Abstract
Purpose :
The Devers Drop Device (D3) is a first-generation eye cap monitor (Figure) to objectively measure eye drop adherence and eye drop-taking behavior. It includes local and cloud storage of adherence data, wireless communication, visual and auditory alerts, and a universal fit, which allows it to attach onto any FDA-approved eye drop bottle cap. We were interested in patient reported outcome measures (PROM) using the D3.
Methods :
We enrolled research subjects with a diagnosis of glaucoma or glaucoma suspect who own an Android smartphone or iPhone, and use latanoprost eye drops at bedtime.

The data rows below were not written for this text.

-- ==== Sys2Proof/Certificates/Slice0/Obligations.lean ====
section
/-!
DEFINITION. The statements for the provers: what the spec's rules say the device does, over this model.
-/
open Sys2Proof Sys2Proof.Machine

/-- Whatever the command and the state, a step with that command at the front of the queue answers what exec answers for it on the state with the rest of the queue. With no command waiting a step adds one to the device counter, and none waits after it; where nothing waits for time alone (posted stores, return entries, held patch rows, span records) it changes nothing else but the model's counter of free values. That such a step stands for one nanosecond is the model's choice (log entry 3). -/
def Obligations.StepRunsTheFrontCommand : Prop :=
  (∀ (c : Instr) (rest : List Instr) (s : State), s.pending = c :: rest → step s = exec c { s with pending := rest }) ∧
  (∀ (s : State), s.pending = [] → ∃ t, step s = .next t ∧ t.time = s.time + 1#64 ∧ t.pending = [] ∧ t.code = s.code ∧
    (s.settle = s → t = { s with time := s.time + 1#64, free := s.free + 1 }))

/-- In the state after reset every entry of the object dictionary that holds a number has the default of its row; only NODE (0x1013), which the keeper derives at its start, differs. The data path runs, the link and the ports are down, no launch, queue or context exists, and no
cell is quarantined. At which moment of the start the model begins is its choice (log entry 1). -/
def Obligations.ResetLeavesTheDictionaryAtItsDefaults : Prop :=
  (∀ (index sub : Nat) (r : DictRow), dictRow index sub = some r → r.type.bits ≠ 0 → index ≠ 0x1013 → State.reset.entry index sub = r.default) ∧
  State.reset.running = true ∧ State.reset.host.rate = 0 ∧ (∀ p, (State.reset.port p).link = .absent) ∧ State.reset.launches = [] ∧ State.reset.queues = [] ∧
  State.reset.contexts = [] ∧ State.reset.quarantined = 0#128 ∧ State.reset.tracer.frozen = false ∧ State.reset.tracer.mode = .off ∧ State.reset.pending = []

/-- Let every waiting command name units the device has. Then a step ends in a next state, never in a fault or a refusal, and the commands that still wait name units the device has. -/
def Obligations.EveryStepKeepsTheQueueWellFormed : Prop :=
  ∀ (s : State), s.queueWellFormed → ∃ t, step s = .next t ∧ t.queueWellFormed

/-- The state after reset satisfies the invariant that EveryStepKeepsTheQueueWellFormed keeps, and a first step goes on. -/
def Obligations.ResetQueueIsWellFormed : Prop := State.reset.queueWellFormed ∧ StepsOn State.reset

/-- From every state whose waiting commands name existing units, as many steps as there are waiting commands, or fewer, all end in next states; after n of them the first n commands are gone and the others wait in their
order, the device counter has not moved, and the ordering code is the same. After as many steps as commands waited, none waits. -/
def Obligations.WaitingCommandsRunToTheEnd : Prop :=
  ∀ (s : State) (n : Nat), s.queueWellFormed → n ≤ s.pending.length →
    ∃ t, runSteps n s = some t ∧ t.pending = s.pending.drop n ∧ t.time = s.time ∧ t.code = s.code

/-- For every command and every state exec answers a next state, or faults because the command names a unit the device does not have. It is never refused. A next state has the waiting commands, the device counter and the
ordering code of the state before. -/
def Obligations.NoCommandIsRefused : Prop :=
  ∀ (c : Instr) (s : State),
    (∃ t, exec c s = .next t ∧ t.pending = s.pending ∧ t.time = s.time ∧ t.code = s.code) ∨ (exec c s = .fault .noSuchUnit ∧ c.wellFormed = false)

/-- A command that names a cell above 127, a thread above 15, a queue above 1,023, a partition or comb above 15, a forager or stack above 3, a port above 7, a channel above 255, a window slot above 63 or a rail outside 1 to 8 stops with noSuchUnit. -/
def Obligations.UnitsTheDeviceLacksFault : Prop :=
  (∀ (s : State) (c t : Nat) (w : Word) (op : Option IntOp), 128 ≤ c ∨ 16 ≤ t → exec (.intArith c t w op) s = .fault .noSuchUnit) ∧
  (∀ (s : State) (c : Nat), 128 ≤ c → exec (.arrayPassComplete c) s = .fault .noSuchUnit) ∧
  (∀ (s : State) (q : Nat), 1024 ≤ q → exec (.launch q) s = .fault .noSuchUnit) ∧
  (∀ (s : State) (p : Nat), 16 ≤ p → exec (.partitionResetDone p) s = .fault .noSuchUnit) ∧
  (∀ (s : State) (k : Nat), 16 ≤ k → exec (.pointChangeComplete k) s = .fault .noSuchUnit) ∧
  (∀ (s : State) (k : Nat), 4 ≤ k → exec (.refreshPaceRestore k) s = .fault .noSuchUnit) ∧
  (∀ (s : State) (f : Nat), 4 ≤ f → exec (.rcDecayPass f) s = .fault .noSuchUnit) ∧
  (∀ (s : State) (p : Nat), 8 ≤ p → exec (.portSignalDetect p) s = .fault .noSuchUnit) ∧
  (∀ (s : State) (u : Nat), 256 ≤ u → exec (.targetedRefresh u) s = .fault .noSuchUnit) ∧
  (∀ (s : State) (k : Nat) (v : DWord), 64 ≤ k → exec (.winSlotWrite k v) s = .fault .noSuchUnit) ∧
  (∀ (s : State) (r : Nat), r = 0 ∨ 8 < r → exec (.railGood r) s = .fault .noSuchUnit)

/-- While the data path does not run, commands of cells, engines, foragers, groups, windows, launches, streams, translation, ports, tasters, DRAM and operating points on units the device has leave the state as it is. -/
def Obligations.AStoppedDataPathDoesNothing : Prop :=
  ∀ (s : State), s.running = false →
    (∀ (c t : Nat) (w : Word), c < 128 → t < 16 →
      (∀ op, exec (.intArith c t w op) s = .next s) ∧ (∀ op, exec (.spStore c t w op) s = .next s) ∧ (∀ k, exec (.sig c t ⟨w, k⟩) s = .next s) ∧
      exec (.layer c t w) s = .next s ∧ (∀ w1, exec (.arrayCmd c t w w1) s = .next s) ∧ exec (.streamChunkStart c t) s = .next s) ∧
    (∀ c, c < 128 → exec (.arrayPassComplete c) s = .next s ∧ exec (.sampleComplete c) s = .next s ∧ exec (.bagDispatch c) s = .next s ∧
      exec (.streamAccept c) s = .next s) ∧
    (∀ id n, exec (.rowSectorsReturn id n) s = .next s ∧ exec (.sliceWrite id n) s = .next s) ∧
    (∀ q, q < 1024 → exec (.launch q) s = .next s ∧ exec (.patch q) s = .next s ∧ exec (.publish q) s = .next s ∧ exec (.completionPost q) s = .next s) ∧
    (∀ l, exec (.launchPlace l) s = .next s ∧ exec (.saveComplete l) s = .next s) ∧
    (∀ who, exec (.tlbWalkComplete who) s = .next s) ∧ exec .partCreate s = .next s ∧ exec .map s = .next s ∧ exec .groupCreate s = .next s ∧
    (∀ p, p < 8 → exec (.frameDeliver p) s = .next s ∧ exec (.waggleReceive p) s = .next s) ∧
    (∀ g a errs what, exec (.dramRead ⟨g, a⟩ errs false false false what) s = .next s) ∧ (∀ k, k < 16 → exec (.pointChangeComplete k) s = .next s)

/-- Byte i of a number written as n bytes is its bits [8i+7:8i], reading n bytes back gives the number modulo 256^n, wherever they stand in a list; bit 0 is the least significant; and bit i of the field [hi:lo] is bit lo+i, for every i up to hi − lo, and no further. -/
def Obligations.LittleEndianFields : Prop :=
  (∀ n x i, i < n → (bytesLE n x)[i]? = some (BitVec.ofNat 8 (x / 256 ^ i))) ∧
  (∀ (pre post : List Byte) n x, leAt (pre ++ bytesLE n x ++ post) pre.length n = x % 256 ^ n) ∧
  (∀ x, bitAt x 0 = decide (x % 2 = 1)) ∧
  (∀ x hi lo i, lo ≤ hi → bitAt (field x hi lo) i = (decide (i ≤ hi - lo) && bitAt x (lo + i)))

/-- A load or store of class 0x4 or 0x5 at an address that is no multiple of its size faults with code 0x02; an aligned class 0x4 access at or above 0x30_0000 faults with code 0x03: the fault is recorded, the launch ends with ILLEGAL_OP and no register changes, nor memory but by stores posted before. An aligned load inside the
scratchpad, in a line its role reaches, waits for the bytes at that offset of its own cell. An aligned store joins its thread's posted stores, the oldest of four landing first; a store that lands changes the bytes at that offset of its own cell alone. Before a load returns, and before a FENCE ends, the thread's posted stores land. -/
def Obligations.AccessesAreAlignedAndInRange : Prop :=
  (∀ (s : State) (c t : Nat) (w : Word) (l : Launch) (o : MemOp), Issues s c t w 4 4 l → o.log2 ≤ 3 →
    let a := memAddr ((s.thread c t).reg (wRs1 w)) w o.log2
    (a % 2 ^ o.log2 ≠ 0 →
      (∃ u, exec (.spLoad c t w (some o)) s = .next u ∧ FaultEnds s u c 2 t 4) ∧
      (o.sext = false → ∃ u, exec (.spStore c t w (some o)) s = .next u ∧ FaultEnds s u c 2 t 4)) ∧
    (a % 2 ^ o.log2 = 0 → 0x300000 ≤ a →
      (∃ u, exec (.spLoad c t w (some o)) s = .next u ∧ FaultEnds s u c 3 t 4) ∧
      (o.sext = false → ∃ u, exec (.spStore c t w (some o)) s = .next u ∧ FaultEnds s u c 3 t 4)) ∧
    (a % 2 ^ o.log2 = 0 → a < 0x300000 →
      (calReaches (s.cell c).calendar .scalarRd a (2 ^ o.log2) = true →
        ∃ u, exec (.spLoad c t w (some o)) s = .next u ∧ OnlyThread s u c t ∧ (u.thread c t).waits = .spLoad (wRd w) a (2 ^ o.log2) o.sext) ∧
      (calReaches (s.cell c).calendar .scalarWr a (2 ^ o.log2) = true → o.sext = false →
        let y := if (s.thread c t).spStores.length < 4 then s.cell c else (s.cell c).landOne t
        ∃ u, exec (.spStore c t w (some o)) s = .next u ∧ OnlyCell s u c ∧ (u.cell c).scratch = y.scratch ∧
          (u.thread c t).spStores = (y.thread t).spStores ++ [(a, bytesLE (2 ^ o.log2) ((s.thread c t).reg (wRd w)).toNat)] ∧
          (u.thread c t).regs = (s.thread c t).regs))) ∧
  (∀ (x : Cell) (t off : Nat) (bs : List Byte) (rest : List (Nat × List Byte)), (x.thread t).spStores = (off, bs) :: rest → x.scratch.wf = true →
    (∀ i, i < bs.length → bs[i]? = some ((x.landOne t).scratch.get (off + i))) ∧
    (∀ a, (a < off ∨ off + bs.length ≤ a) → (x.landOne t).scratch.get a = x.scratch.get a) ∧
    ((x.landOne t).thread t).spStores = rest ∧ (x.landOne t).scratch.wf = true ∧ x.landSp t = (x.landOne t).landSp t) ∧
  (∀ (s : State) (c t rd off n : Nat) (sx : Bool), OnThread s c t → (s.thread c t).waits = .spLoad rd off n sx → ((s.cell c).landSp t).spPoison off n = false →
    ∃ u, exec (.spLoadReturn c t) s = .next u ∧ OnlyCell s u c ∧ (u.cell c).scratch = ((s.cell c).landSp t).scratch ∧
      u.thread c t = { (s.thread c t).setReg rd (loadValue (((s.cell c).landSp t).scratch.read off n) sx) with
                       status := .running, waits := .nothing, spStores := [] }) ∧
  (∀ (s : State) (c t : Nat), OnThread s c t → (s.thread c t).waits = .fence → (s.thread c t).stores = [] →
    ∃ u, exec (.fenceComplete c t) s = .next u ∧ OnlyCell s u c ∧ (u.cell c).scratch = ((s.cell c).landSp t).scratch ∧
      u.thread c t = { s.thread c t with status := .running, waits := .nothing, spStores := [] }) ∧
  (∀ (s : State) (c t : Nat) (w : Word) (l : Launch) (o : MemOp), Issues s c t w 5 4 l → o.log2 ≤ 3 →
    memAddr ((s.thread c t).reg (wRs1 w)) w o.log2 % 2 ^ o.log2 ≠ 0 →
    (∃ u, exec (.vaLoad c t w (some o)) s = .next u ∧ FaultEnds s u c 2 t 5) ∧
    (o.sext = false → ∃ u, exec (.vaStore c t w (some o)) s = .next u ∧ FaultEnds s u c 2 t 5))

/-- After a SIG on a semaphore whose waiters are threads, the waiters granted are a first part of the line: each runs again and took its n, and the first of those left asks for more than the count that is left, so all behind it wait on. A thread that cannot be satisfied, or
finds others waiting, goes to the end of the line, whatever its n; so does an engine command with a start semaphore that reaches the head of its queue. -/
def Obligations.SemaphoresGrantInArrivalOrder : Prop :=
  (∀ (s : State) (c t i n : Nat) (w : Word) (l : Launch), Issues s c t w 6 4 l → wRd w = 0 → ((s.thread c t).reg (wRs1 w)).toNat = i → i ≤ 63 →
    ((s.thread c t).reg (wRs2 w)).toNat = n → 1 ≤ n → ((s.cell c).sem i).toNat + n ≤ 65535 →
    (∀ p ∈ (s.cell c).semWaiters i, ∃ k, p.1 = .thread k) →
    ∃ u k, exec (.sig c t ⟨w, true⟩) s = .next u ∧ OnlyCell s u c ∧
      let line := (s.cell c).semWaiters i
      (u.cell c).semWaiters i = line.drop k ∧
      ((u.cell c).sem i).toNat + ((line.take k).map (·.2)).sum = ((s.cell c).sem i).toNat + n ∧
      (∀ p, (line.drop k).head? = some p → ((u.cell c).sem i).toNat < p.2) ∧
      (∀ p ∈ line.take k, ∀ j, p.1 = .thread j → (u.thread c j).status = .running ∧ (u.thread c j).waits = .nothing) ∧
      (∀ j, j ≠ t → (∀ p ∈ line.take k, p.1 ≠ .thread j) → u.thread c j = s.thread c j)) ∧
  (∀ (s : State) (c t i n : Nat) (w : Word) (l : Launch), Issues s c t w 6 4 l → wRd w = 0 → ((s.thread c t).reg (wRs1 w)).toNat = i → i ≤ 63 →
    ((s.thread c t).reg (wRs2 w)).toNat = n → 1 ≤ n → n ≤ 65535 → (((s.cell c).sem i).toNat < n ∨ (s.cell c).semWaiters i ≠ []) →
    ∃ u, exec (.wait c t ⟨w, true⟩) s = .next u ∧ OnlyCell s u c ∧ (u.cell c).sem i = (s.cell c).sem i ∧
      (u.cell c).semWaiters i = (s.cell c).semWaiters i ++ [(.thread t, n)] ∧ (u.thread c t).status = .blocked) ∧
  (∀ (s : State) (c t : Nat) (w w1 : Word) (l : Launch), Issues s c t w 8 8 l → eEngine w = 1 → eLegal w w1 = true → eWaitEn w = true →
    let x := s.cell c
    let k := engineCmd x (s.thread c t) t w w1
    let i := eSemWait w1
    1 ≤ k.opB.toNat → k.opB.toNat ≤ 16777216 → calHasRole x.calendar .vecRd = true → x.equeue 1 = [] → x.sem i = 0#16 ∨ x.semWaiters i ≠ [] →
    (∀ p ∈ x.semWaiters i, p.1 ≠ .engine 1) →
    ∃ u, exec (.vectorCmd c t w w1) s = .next u ∧ (u.cell c).semWaiters i = x.semWaiters i ++ [(.engine 1, 1)] ∧ (u.cell c).equeue 1 = [k])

The study included two stages: Stage 1) a 25-day period (±3 days) evaluating baseline patient adherence with the D3 device; and Stage 2) a subsequent 25-day (±3 days) period to determine the effect of the D3 device with no reminder versus a daily alert from the D3 device. At enrollment and at the last visit, we administered a questionnaire and the Glaucoma Treatment Compliance Assessment Tool (GTCAT) to determine attitudes about adherence and satisfaction with the D3. We defined adherence as the proportion of eye drops administered within +/-3 hours of the expected dosing time. We used linear regression to determine the association of adherence with sociodemographic factors, and questionnaire responses.
Results :
We enrolled 53 participants with 50 completing Stage 1 (1 patient withdrew, 1 patient had a latanoprost-related adverse event, and 1 device failure). Adherence was 90.2% ± 18% (range 32-100%). Lower adherence was associated with lack of insurance coverage for prescription medications (p=.05), higher total number of eye drop bottles used per day (p=.06), higher number of eye drops per day (p=.10), and 4 GTCAT questions (p<=.14 for each). Ninety-six percent (96%) of the subjects were able to use the device; and 98% reported that the device stayed attached to the cap. However, only 49% were able to connect the device to their home wifi network. We received several recommendations for improvement including decreasing its size and improving its connectivity.
Conclusions :
We have developed a D3 prototype for research in glaucoma adherence with good patient satisfaction. Future developments should include a smaller, consumer-ready version that is easy to connect.
This abstract was presented at the 2022 ARVO Annual Meeting, held in Denver, CO, May 1-4, 2022, and virtually.